Capcom Fighting Collection Review – Captivating Classics

The Capcom Fighting Collection is an all-around excellent collection of lesser-known Capcom fighters that fighting game fans and retro enthusiasts will love. A bit more variety outside of Darkstalkers might have been nice, but I really can’t complain about the stellar roster of titles and the way in which they’re presented.

Capcom Fighting Collection
Developer: Capcom
Price: $40
Platform: PS4 (reviewed), Xbox One, Nintendo Switch, and PC.
MonsterVine was provided with a PS4 code for review

Nobody makes fighting games like Capcom does. That’s not to say that companies like SNK and Arc System Works are lesser, by any means. Rather, I’m saying there’s just a certain charm to old-school Capcom fighters that you just won’t find elsewhere. This is true of every title in the Capcom Fighting Collection, which is a great compilation of some of Capcom’s somewhat forgotten titles.

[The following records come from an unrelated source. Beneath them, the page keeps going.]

-- ==== Sys2Proof/Certificates/Slice0/Obligations.lean ====
section
/-! DEFINITION. The statements about the model, for the provers. A result statement is an equality with a whole next state,
so it is the instruction's frame too: what the record update does not name is unchanged, every byte of memory included.
Where a clause rests on a decision D<n> of spec/92_eei_decisions.md, or on a choice of the model, its docstring says so. -/

open Sys2Proof Sys2Proof.Machine

/-! ### Encoding -/

/-- Words written out from the patterns of the opcode map decode to their instructions, and words of no pattern to
`UNKNOWN` (spec/30_encoding.md sections 2 to 4). -/
def Obligations.SampleWordsDecode : Prop :=
  decode 0b0000000011100000#16 = .known .cls ∧ decode 0b0000000011101110#16 = .known .ret ∧
  decode 0b0001101010111100#16 = .known (.jp 0xABC#12) ∧ decode 0b0011101001000010#16 = .known (.seImm 10 0x42#8) ∧
  decode 0b1000101010110110#16 = .known (.shr 10 11) ∧ decode 0b1000101010110111#16 = .known (.subn 10 11) ∧
  decode 0b1101101010110101#16 = .known (.drw 10 11 5#4) ∧ decode 0b1110101010100001#16 = .known (.sknp 10) ∧
  decode 0b1111101000001010#16 = .known (.ldVxK 10) ∧ decode 0b1111101001010101#16 = .known (.stRegs 10) ∧
  decode 0b0000000000000000#16 = .unknown 0x0000#16 ∧ decode 0b0101000100100001#16 = .unknown 0x5121#16

/-- Decoding the word of an instruction gives the instruction back, for every value of every field
(spec/30_encoding.md section 6, an inference the spec marks as derived). -/
def Obligations.DecodeOfEncodeIsInstr : Prop :=
  ∀ i : Instr, decode (encode i) = .known i

/-- A word that decodes to an instruction is the word of that instruction (spec/30_encoding.md section 6, an inference the
spec marks as derived). -/
def Obligations.EncodeOfDecodeIsWord : Prop :=
  ∀ (w : Word) (i : Instr), decode w = .known i → encode i = w

/-- A word is an instruction of the table exactly when it matches that instruction's row of the opcode map, a word that
matches no row decodes to `UNKNOWN` with the whole word, and no two rows match one word (spec/30_encoding.md section 3). -/
def Obligations.DecodeFollowsOpcodeMap : Prop :=
  (∀ (w : Word) (r : OpcodeRow), r ∈ opcodeRows →
    (w &&& r.mask = r.bits ↔ ∃ i : Instr, decode w = .known i ∧ i.mnemonic = r.mnemonic)) ∧
  (∀ w : Word, (∀ r ∈ opcodeRows, w &&& r.mask ≠ r.bits) → decode w = .unknown w) ∧
  (∀ (w : Word) (r q : OpcodeRow), r ∈ opcodeRows → q ∈ opcodeRows → w &&& r.mask = r.bits → w &&& q.mask = q.bits →
    r = q)

/-! ### The cycle -/

/-- When the two bytes at `pc`, big-endian, decode to an instruction, a step of a running core is `exec` of it, followed,
unless it raised, by the tick of both timers and the tone (spec/40_cycle_driver.md section 1; that a raising cycle does not
tick is decision D14). -/
def Obligations.StepRunsFetchedInstruction : Prop :=
  ∀ (s : State) (i : Instr), s.fault = none → s.pc.toNat ≤ 0xFFE →
    decode (BitVec.ofNat 16 ((s.readByte s.pc.toNat).toNat * 256 + (s.readByte (s.pc.toNat + 1)).toNat)) = .known i →
    ∃ t : State, exec i s = .next t ∧
      (t.fault = none → step s = .next { t with
        DT := BitVec.ofNat 8 (t.DT.toNat - 1), ST := BitVec.ofNat 8 (t.ST.toNat - 1), tone := decide (t.ST = 1#8) }) ∧
      (t.fault ≠ none → step s = .next t)

/-- A word of no pattern is fatal: the step records `UnknownInstruction`, `pc` and the word and changes no other element;
0x0000 and 0x5121 are such words, 0x5120 is not (R110). `status` and `tone` are the outputs of the cycle. -/
def Obligations.UnknownWordIsFatal : Prop :=
  (∀ (s : State) (w : Word), s.fault = none → s.pc.toNat ≤ 0xFFE →
    (s.readByte s.pc.toNat).toNat * 256 + (s.readByte (s.pc.toNat + 1)).toNat = w.toNat →
    (∀ r ∈ opcodeRows, w &&& r.mask ≠ r.bits) →
    step s = .next { s with
      fault := some { code := .unknownInstruction, atPc := s.pc, word := w }, status := .fatal, tone := false }) ∧
  decode 0x0000#16 = .unknown 0x0000#16 ∧ decode 0x5121#16 = .unknown 0x5121#16 ∧
  decode 0x5120#16 = .known (.seReg 1 2)

/-- A fetch at 0xFFF raises `AddressRange` and records the one byte that exists in the high half of the word (decisions D3
and D14; spec/40_cycle_driver.md section 1). -/
def Obligations.FetchPastTopRaises : Prop :=
  ∀ s : State, s.fault = none → s.pc = 0xFFF#16 →
    step s = raises s .addressRange (BitVec.ofNat 16 ((s.readByte 0xFFF).toNat * 256))

/-- A halted core answers `FATAL` without a tone and changes nothing, however often it is invoked (decision D14;
spec/40_cycle_driver.md section 1). -/
def Obligations.HaltedCoreStaysHalted : Prop :=
  ∀ (s : State) (r : FaultRecord) (k : Nat), s.fault = some r →
    core.run (k + 1) s = .next { s with status := .fatal, tone := false }

/-- Every cycle that does not raise takes both timers down by one, not below 0, and its tone is raised exactly by the step
of the sound timer from 1 to 0; a timer written by the instruction is written first (spec/40_cycle_driver.md section 1,
decisions D14 and D19). -/
def Obligations.CompletedCycleTicksTimers : Prop :=
  ∀ (s t : State) (i : Instr), s.fault = none → s.pc.toNat ≤ 0xFFE → decode s.fetchWord = .known i →
    step s = .next t → t.fault = none →
    ((∀ x, i ≠ .ldDtVx x) → t.DT.toNat = s.DT.toNat - 1) ∧
    (∀ x, i = .ldDtVx x → t.DT.toNat = (s.reg x).toNat - 1) ∧
    ((∀ x, i ≠ .ldStVx x) → t.ST.toNat = s.ST.toNat - 1 ∧ (t.tone = true ↔ s.ST.toNat = 1)) ∧
    (∀ x, i = .ldStVx x → t.ST.toNat = (s.reg x).toNat - 1 ∧ (t.tone = true ↔ (s.reg x).toNat = 1))

/-- A cycle that raises is precise: the record names the `pc` and the word that was fetched (at 0xFFF the byte that exists
over 0x00), and beside the record and the two outputs the whole state is as it was (decision D14;
spec/60_exceptions.md section 2). -/
def Obligations.RaisingCycleIsPrecise : Prop :=
  ∀ (s t : State) (r : FaultRecord), s.fault = none → s.pc.toNat ≤ 0xFFF → step s = .next t → t.fault = some r →
    r.atPc = s.pc ∧
    r.word = (if s.pc.toNat ≤ 0xFFE then s.readByte s.pc.toNat ++ s.readByte (s.pc.toNat + 1)
      else s.readByte s.pc.toNat ++ 0x00#8) ∧
    t = { s with fault := some r, status := .fatal, tone := false }

/-- Every instruction and every cycle answers a next state, in every state: no fault and no refusal of the model is
reachable (the model's choice, assumption log 6; spec/60_exceptions.md sections 2 and 3 give every fatal condition its
effect, spec/40_cycle_driver.md section 3 says that a cycle always terminates). -/
def Obligations.EveryCycleAnswersNext : Prop :=
  (∀ (i : Instr) (s : State), ∃ t, exec i s = .next t) ∧ (∀ s : State, ∃ t, step s = .next t)

/-- Every step from a state that meets the invariant gives one that meets it: `pc` and `I` in 0x000 to 0xFFF, return
addresses at most 0x1000, memory canonical, the parameters within their constraint, a fault record that names the present
`pc`, `FATAL` exactly while the latch is set (spec/10_state.md section 9; decisions D3, D4, D5 and D14, assumption logs 4
and 19). -/
def Obligations.StepKeepsInvariant : Prop :=
  ∀ s t : State, s.Inv → step s = .next t → t.Inv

Half of the collection (literally) is Darkstalkers games. Personally, I think this rules, because Darkstalkers has never really gotten its due. At the same time, I think a bit more variety wouldn’t have hurt, as casual fans may not see much difference between some of these games. Vampire Hunter 2: Darkstalkers’ Revenge and Vampire Savior 2: The Lord of Vampire both see their first release outside of Japan here, so not only are they fun to play, but they’re historic releases for Capcom.

All five of the included Darkstalkers games have an unbeatable aesthetic, mixing the spooky, Halloween-esque tone with cool-looking anime ghouls and ghosts. The fighting mechanics are solid, the sprites are iconic (and have stood the test of time, as they’d be reused plenty in future crossover fighters), and the music is grand. It’s one of Capcom’s strangest and best fighting game series, and I look forward to playing more of it with friends through the Capcom Fighting Collection.

I’ll be playing plenty more of Cyberbots and Red Earth, as they truly are the stand-outs here.

The other included games are Red Earth (which has never launched outside of arcades), Cyberbots: Fullmetal Madness, Hyper Street Fighter II: The Anniversary Edition, Super Gem Fighter Mini Mix, and Super Puzzle Fighter II Turbo. Most of the games in the collection also include handy training modes, while they all include visual filters and difficulty modifiers to make the experience as nostalgic or accessible as you want it to be. You can play the Japanese versions of each game too, which is a nice touch.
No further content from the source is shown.